Paragraph 1 of Article XV of the Convention provides that, in general, remuneration derived by a resident of a Contracting State in respect of an employment is only taxable in that State unless the employment is exercised in the other Contracting State. If the employment is so exercised, paragraph 2 of Article XV provides that the entire remuneration derived therefrom (to the extent the total in the year exceeds $10,000) may be taxed in that other State but only if the recipient is present in the other State for a period or periods exceeding 183 days or if the remuneration is borne by an employer who is resident of that other State, or by a permanent establishment ("PE") that the employer has in that other State.
As you are aware, the default treatment of a US LLC is a flow-through entity under US tax laws.
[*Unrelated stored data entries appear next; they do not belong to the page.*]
/-! ### Atomics (R217) -/

/-- An atomic of function `fn` (R217). -/
def State.atomicWord (s : State) (w : Wm) (fn : Nat) : Res State := do
  let h := shM w .none false 0xF 24 .sDst .sSrc .sSrc (if fn = 9 then .sSrc else .none)
  s.static h
  let ((a, b, c), s1) ← s.sources h
  let ea := effAddr w a
  let n := 2 ^ w.sz.toNat
  addrCheck ea n n
  let key ← s.scalarKey ea n (.atom n) true
  s.await w.toHd
  let (d, s2) ← s1.reserveS w.d
  let m := 2 ^ (8 * n)
  .ok ((s2.addOp w.cls.toNat kRW ea (.atomic fn key n (b.toNat % m) (c.toNat % m) d) none (s.accessWait key)).retire 1)

/-- AADD, the atomic (R217). -/
def execAaddAtomic (w : Wm) (s : State) : Out := outcome s (s.atomicWord w 0)
/-- AAND (R217). -/
def execAand (w : Wm) (s : State) : Out := outcome s (s.atomicWord w 1)
/-- AOR (R217). -/
def execAor (w : Wm) (s : State) : Out := outcome s (s.atomicWord w 2)
/-- AXOR (R217). -/
def execAxor (w : Wm) (s : State) : Out := outcome s (s.atomicWord w 3)
/-- AMIN, signed (R217). -/
def execAmin (w : Wm) (s : State) : Out := outcome s (s.atomicWord w 4)
/-- AMAX, signed (R217). -/
def execAmax (w : Wm) (s : State) : Out := outcome s (s.atomicWord w 5)
/-- AMINN, unsigned (R217). -/
def execAminn (w : Wm) (s : State) : Out := outcome s (s.atomicWord w 6)
/-- AMAXN, unsigned (R217). -/
def execAmaxn (w : Wm) (s : State) : Out := outcome s (s.atomicWord w 7)
/-- ASWP (R217). -/
def execAswp (w : Wm) (s : State) : Out := outcome s (s.atomicWord w 8)
/-- ACAS (R217). -/
def execAcas (w : Wm) (s : State) : Out := outcome s (s.atomicWord w 9)

/-! ### FENCE (R101, R218) -/

/-- Whether an access belongs to a FENCE's earlier set: the fencing stream's own of its kinds and classes, and, where MR or MW is a
predecessor and the scope is core or wider, every matrix access of M (R101). -/
def inEarlier (k : Strm) (w : Wf) (o : MOp) : Bool :=
  (o.strm == k && o.kinds &&& w.pred != 0 && w.clm.getLsbD o.cls) ||
    (decide (w.scope.toNat ≥ 1) && w.pred &&& 0x30#6 != 0 && o.strm == .m && o.kinds &&& 0x30#6 != 0)

/-- Whether copies, windows, generators, migrations or exchanges of the stream with a predecessor kind and class are unfinished
(R98, R101). CR is bit 2 and CW bit 3. -/
def State.copiesPending (s : State) (w : Wf) : Bool :=
  let c := s.core
  let cls := fun (n : Nat) => w.clm.getLsbD n
  let own := fun (lrec job : Nat) => lrec == c.lrec && job == c.job.toNat
  s.cur == .a && w.pred &&& 0xC#6 != 0 &&
    (c.rake.any (fun k => cls k.cls) || c.fetches.any (fun f => cls f.cls)
      || (w.pred.getLsbD 2 && c.ports.any fun p => match p.2.gen with | some g => cls g.cls | none => false)
      || s.migs.any (fun m => own m.lrec m.job && cls m.cls)
      || (s.die c.did).kops.any fun o => own o.lrec o.job && cls o.cls && (match o.cmd with
        | .kvw _ _ _ _ => true | .stat _ _ _ => true | _ => false))

/-- FENCE: waits until the earlier set has performed (R101, R218). -/
def State.fence (s : State) (w : Wf) : Res State := do
  s.static (shFence w)
  s.await w.toHd
  let empty := w.pred == 0 || w.succ == 0 || w.clm == 0
  waitUnless (empty || (!s.core.ops.any (inEarlier s.cur w) && !s.copiesPending w))
  .ok (s.retire 1)

def execFence (w : Wf) (s : State) : Out := outcome s (s.fence w)

/-! ### Sync words (R88, R219 to R221) -/

/-- The key of a sync word (R88, R208). -/
def State.syncKey (s : State) (ea : Nat) (acc : Acc) : Res Nat := do
  addrCheck ea 16 16
  s.scalarKey ea 16 acc (acc != .wr)

/-- SWINIT: writes the whole sync word (R219). -/
def State.swinit (s : State) (w : Wm) : Res State := do
  let h := shM w .none false 1 24 .none .sSrc .sSrc .sSrc
  s.static h
  let ((a, b, c), s1) ← s.sources h
  let ea := effAddr w a
  addrCheck ea 16 16
  let key ← s.scalarKey ea 16 .sync false
  trapIf (b.toNat / 2 ^ 32 != 0 || c.toNat / 2 ^ 32 != 0) (flt .illegalOperand)
  s.await w.toHd
  waitUnless (decide (s.storesIn w.cls.toNat < 16))
  .ok ((s1.addOp w.cls.toNat kW ea (.store key (leBytes 16 (b.toNat + c.toNat * 2 ^ 64))) none (s.accessWait key)).retire 1)

def execSwinit (w : Wm) (s : State) : Out := outcome s (s.swinit w)

/-- Whether a sync word shows an advance past an observed generation, or ERR (R220). -/
def syncShows (word observed : Nat) : Bool :=
  let d := (bitsOf word 95 64 + 2 ^ 32 - observed % 2 ^ 32) % 2 ^ 32
  (decide (1 ≤ d) && decide (d < 2 ^ 31)) || word.testBit 97

/-- SWWAIT's result: abandon flag, ERR, OVF, GEN (R220). -/
def syncResult (word : Nat) (abandoned : Bool) : Word :=
  BitVec.ofNat 64 (bitsOf word 97 96 * 2 ^ 32 + bitsOf word 95 64 + (if abandoned then 2 ^ 63 else 0))

/-- A read that a word at issue makes itself: it waits for its link, its stripe or its bank (R85, R324, R331). -/
def State.readGate (s : State) (keys : List Nat) : Res Unit :=
  match s.gate keys [] with
  | .go => .ok ()
  | .wait => .error .wait
  | .bank => .error (.bank keys)

/-- SWWAIT: the read with which it begins to watch and the one that completes it go to the word's bank (R323, R324). It completes when the word shows an advance or ERR; otherwise with `nb` it gives up, and without it watches (R220). -/
def State.swwaitWord (s : State) (w : Wm) : Res State := do
  let h := shM w .none false 3 24 .sDst .sSrc .sSrc .none
  s.static h
  let ((a, b, _), s1) ← s.sources h
  let ea := effAddr w a
  addrCheck ea 16 16
  let key ← s.scalarKey ea 16 .watch true
  s.await w.toHd
  let ready := !s.core.ops.any fun o => o.strm == s.cur && o.cls == w.cls.toNat
  let word := s.natAt key 16
  let shows := syncShows word b.toNat
  let nb := w.sz.getLsbD 0
  if ready && (shows || nb) then
    s.readGate [key]
    let s2 ← (s1.touchRow key).writeS w.d (syncResult word (!shows)) 1
    .ok ((s2.upd fun x => { x with swwait := none }).retire 1)
  else if s.strm.swwait.isSome then .ok s
  else
    s.readGate [key]
    .ok (((s.touchRow key).fillTlb ea).upd fun x => { x with swwait := some w })

def execSwwait (w : Wm) (s : State) : Out := outcome s (s.swwaitWord w)

/-- SWWAIT_COMPLETE: the watched word has advanced or shows ERR (R220). -/
def execSwwaitComplete (s : State) : Out :=
  match s.core.sa.swwait with
  | some w => if s.core.live .a then outcomeOf s .a ({ s with cur := .a }.swwaitWord w) else .next s
  | none => .next s

/-- SWADD: adds to the sync word after the stream's earlier writes of its class (R221). -/
def State.swadd (s : State) (w : Wm) : Res State := do
  let h := shM w .none false 1 24 .none .sSrc .sSrc .none
  s.static h
  let ((a, b, _), s1) ← s.sources h
  let ea := effAddr w a
  addrCheck ea 16 16
  let key ← s.scalarKey ea 16 .sync true
  trapIf (b.toNat / 2 ^ 32 != 0) (flt .illegalOperand)
  s.await w.toHd
  .ok ((s1.addOp w.cls.toNat kRW ea (.swadd key b.toNat) none (s.accessWait key)).retire 1)

def execSwadd (w : Wm) (s : State) : Out := outcome s (s.swadd w)

/-! ### Accesses perform (R84, R100, R324) -/

/-- Whether an access writes memory. -/
def MOp.writes (o : MOp) : Bool := o.kinds &&& 0x2A#6 != 0

/-- Cycles a row or element of an access takes to its scratchpad stripe and back (R85); a scalar access has them in `notBefore`. -/
def State.stripeWait (s : State) (o : MOp) (p : Part) : Nat :=
  if o.body.isScalar then 0
  else (p.reads ++ p.writes).foldl (fun n k => if isScratchKey k then max n (s.accessWait k) else n) 0

/-- The page of CXL memory a key lies in. -/
def cxlPage (key : Nat) : Option Nat := if cxlBase ≤ key ∧ key < flashBase then some ((key - cxlBase) / 65536) else none

/-- Whether an access of the same class reaches a key's page on the other path to host memory: the keys it has still to reach, and whether it is
an atomic (R330). -/
def State.crosses (s : State) (key : Nat) (atom : Bool) (keys : List Nat) (atom2 : Bool) : Bool :=
  (cxlPage key).isSome && keys.any fun k => cxlPage k == cxlPage key &&
    s.linkPath k atom2 != s.linkPath key atom

/-- The keys an access has still to reach, and whether it is an atomic. -/
def MOp.keys (o : MOp) : List Nat := o.body.parts.flatMap fun p => p.reads ++ p.writes
def MOp.isAtomic (o : MOp) : Bool := match o.body with | .atomic _ _ _ _ _ _ => true | .swadd _ _ => true | _ => false

/-- The keys a copy has still to reach. -/
def Copy.keys (k : Copy) : List Nat := k.todo.flatMap fun c => [keyIn k.pages c.src] ++ if k.send.isSome then [] else [keyIn k.pages c.dst]

/-- The keys of the tensor rows a window fetch has still to reach. -/
def State.fetchKeys (s : State) (f : WFetch) : List Nat :=
  f.todo.filterMap fun p => p.src.bind fun va => match ({ s with cur := .a } : State).xlate va .rd with | .ok k => some k | .error _ => none

/-- Whether an access of a class issued as `id` must wait for an older one of its class that is outstanding on the other path to the same page of
host memory (R330). -/
def State.pathHeld (s : State) (id cls key : Nat) (atom : Bool) : Bool :=
  (cxlPage key).isSome &&
    ((s.core.ops.any fun o => decide (o.id < id) && o.cls == cls && s.crosses key atom o.keys o.isAtomic) ||
      (s.core.rake.any fun k => decide (k.id < id) && k.cls == cls && s.crosses key atom k.keys false) ||
      s.core.fetches.any fun f => decide (f.id < id) && f.cls == cls && s.crosses key atom (s.fetchKeys f) false)

/-- Whether a part of an access may perform: no older access of its stream and class stands before it, none of its class is outstanding on the
other path to its page, its time has come (R85, R100, R212, R330). -/
def State.canPerform (s : State) (o : MOp) (p : Part) : Bool :=
  oldestOfClass s.core.ops o && decide (o.notBefore + o.pace p.ix + s.stripeWait o p ≤ s.now) &&
    !(p.reads ++ p.writes).any fun k => s.pathHeld o.id o.cls k o.isAtomic

/-- The cycle an access reached its bank: a scalar access when it issued, a part of another as it comes to it (R324). -/
def MOp.reached (o : MOp) (now : Nat) : Nat :=
  match o.body with
  | .load _ _ _ _ | .store _ _ | .atomic _ _ _ _ _ _ | .swadd _ _ | .desc _ => o.notBefore - bankCycles
  | _ => now

/-- Parts of an access meet a back-off: they wait at the bank from the cycle they reached it on (R324). -/
def State.blockOp (s : State) (o : MOp) (parts : List Part) : State :=
  let new := parts.flatMap fun p => s.newBlocks o.blocked (64 * p.ix) (o.reached s.now) (p.reads ++ p.writes)
  if new.isEmpty then s
  else s.updC fun c => { c with ops := c.ops.map fun x => if x.id = o.id then { x with blocked := x.blocked ++ new } else x }

/-- The result a late access was to deliver does not come: its scalar keeps its value, its slot of a queue goes. -/
def Core.undeliver (c : Core) (d : SDest) : Core :=
  match d with
  | .none => c
  | .scal k n => c.setStrm k { c.strm k with busy := (c.strm k).busy.erase n }
  | .queue q id => c.setQueue q ((c.queue q).filter (· != .res id))

/-- A scalar access meets a page of host memory that the failed link refuses: a translation fault at the word that issued it, and no effect
(R331; log entry 33). -/
def State.refuseScalar (s : State) (o : MOp) : State :=
  let d := match o.body with | .load _ _ _ d => d | .atomic _ _ _ _ _ d => d | _ => .none
  { (s.endMop o none).updC (fun c => c.undeliver d) with cur := o.strm }.raise
    { code := .translation, sub := 2, addr := o.va, at_ := some o.pc }

/-- One attempt to perform the first of some parts of an access that nothing stands in the way of. -/
def State.attempt (s : State) (id : Nat) (fits : MBody → Bool) (pick : Part → Bool) : State :=
  match s.core.ops.find? fun o => o.id == id with
  | none => s
  | some o =>
    if !fits o.body then s
    else
      let due := o.body.parts.filter fun p => pick p && s.canPerform o p
      match due.find? fun p => (p.reads ++ p.writes).any s.linkFailed with
      | some p => if o.body.isScalar then s.refuseScalar o else s.refusePart o p.ix
      | none =>
        match due.find? fun p => s.gate p.reads p.writes == .go with
        | some p => s.performPart o p.ix
        | none => s.blockOp o (due.filter fun p => s.gate p.reads p.writes == .bank)

/-- LOAD_DATA_RETURN: a scalar load, or the read of a descriptor (R210, R213). -/
def execLoadDataReturn (id : Nat) (s : State) : Out :=
  .next (s.attempt id (fun b => match b with | .load _ _ _ _ => true | .desc _ => true | _ => false) fun _ => true)

/-- STORE_PERFORM (R214). -/
def execStorePerform (id : Nat) (s : State) : Out :=
  .next (s.attempt id (fun b => match b with | .store _ _ => true | _ => false) fun _ => true)

/-- ATOMIC_PERFORM: an atomic, or SWADD's update (R217, R221). -/
def execAtomicPerform (id : Nat) (s : State) : Out :=
  .next (s.attempt id (fun b => match b with | .atomic _ _ _ _ _ _ => true | .swadd _ _ => true | _ => false) fun _ => true)

/-- TILE_LOAD_COMPLETE: a row of a tile load or store, or of a stored matrix image, performs, the last one ending the batch
(R45, R215, R274). -/
def execTileLoadComplete (id row : Nat) (s : State) : Out :=
  .next (s.attempt id (fun b => match b with
    | .ldv _ _ _ => true | .ldvp _ _ _ _ _ => true | .stv _ _ _ => true | .astr _ _ _ _ => true | _ => false) fun p => p.ix == row)

/-- GATHER_COMPLETE: an element of a gather or scatter performs, the last one ending the batch (R45, R216, R321). -/
def execGatherComplete (id : Nat) (s : State) : Out :=
  .next (s.attempt id (fun b => match b with | .ldg _ _ _ => true | .stg _ _ => true | _ => false) fun _ => true)

/-- TILE_IMAGE_LOAD_COMPLETE: a row of an image is read; the last one of an ALDR or ALDC writes its tile, or an error every lane of it NV (R274). -/
def execTileImageLoadComplete (id : Nat) (s : State) : Out :=
  .next (s.attempt id (fun b => match b with | .aldr _ _ _ _ _ _ => true | _ => false) fun _ => true)

end Sys2Proof.Machine
end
Therefore, since it is not liable to tax in the US, CRA's longstanding position is that such an LLC does not qualify as a resident of the US for the purposes of the Convention, notwithstanding the fact that such entity may be treated as a corporation resident in the United States for the purposes of the Income Tax Act (the "Act").
The definition of a PE generally requires that the entity qualify as a resident of a Contracting State for the purposes of the Convention. However, paragraph 9 of Article V of the Convention specifically provides that, for the purposes of the Convention, the provisions of Article V apply in determining whether "any person has a PE in any State". The Technical Explanation to the Convention provides that the provisions of Article V would therefore apply to determine whether a person other than a resident of Canada or the US has a PE in Canada or in the US. In our view, an LLC is a person within the definition of "person" in Article III of the Convention. Accordingly, it can have a PE for the purposes of the Convention by virtue of paragraph 9 of Article V. In light of the above, we are of the opinion that both the wording and the purpose of the provisions of the Convention require that we consider it possible for a US LLC to have a PE notwithstanding the fact that the LLC is not a resident of a Contracting State. Therefore, our view is that the remuneration received by employees of a US LLC can be considered to be borne by a PE which the employer has in Canada for the purposes of paragraph 2 of Article XV of the Convention.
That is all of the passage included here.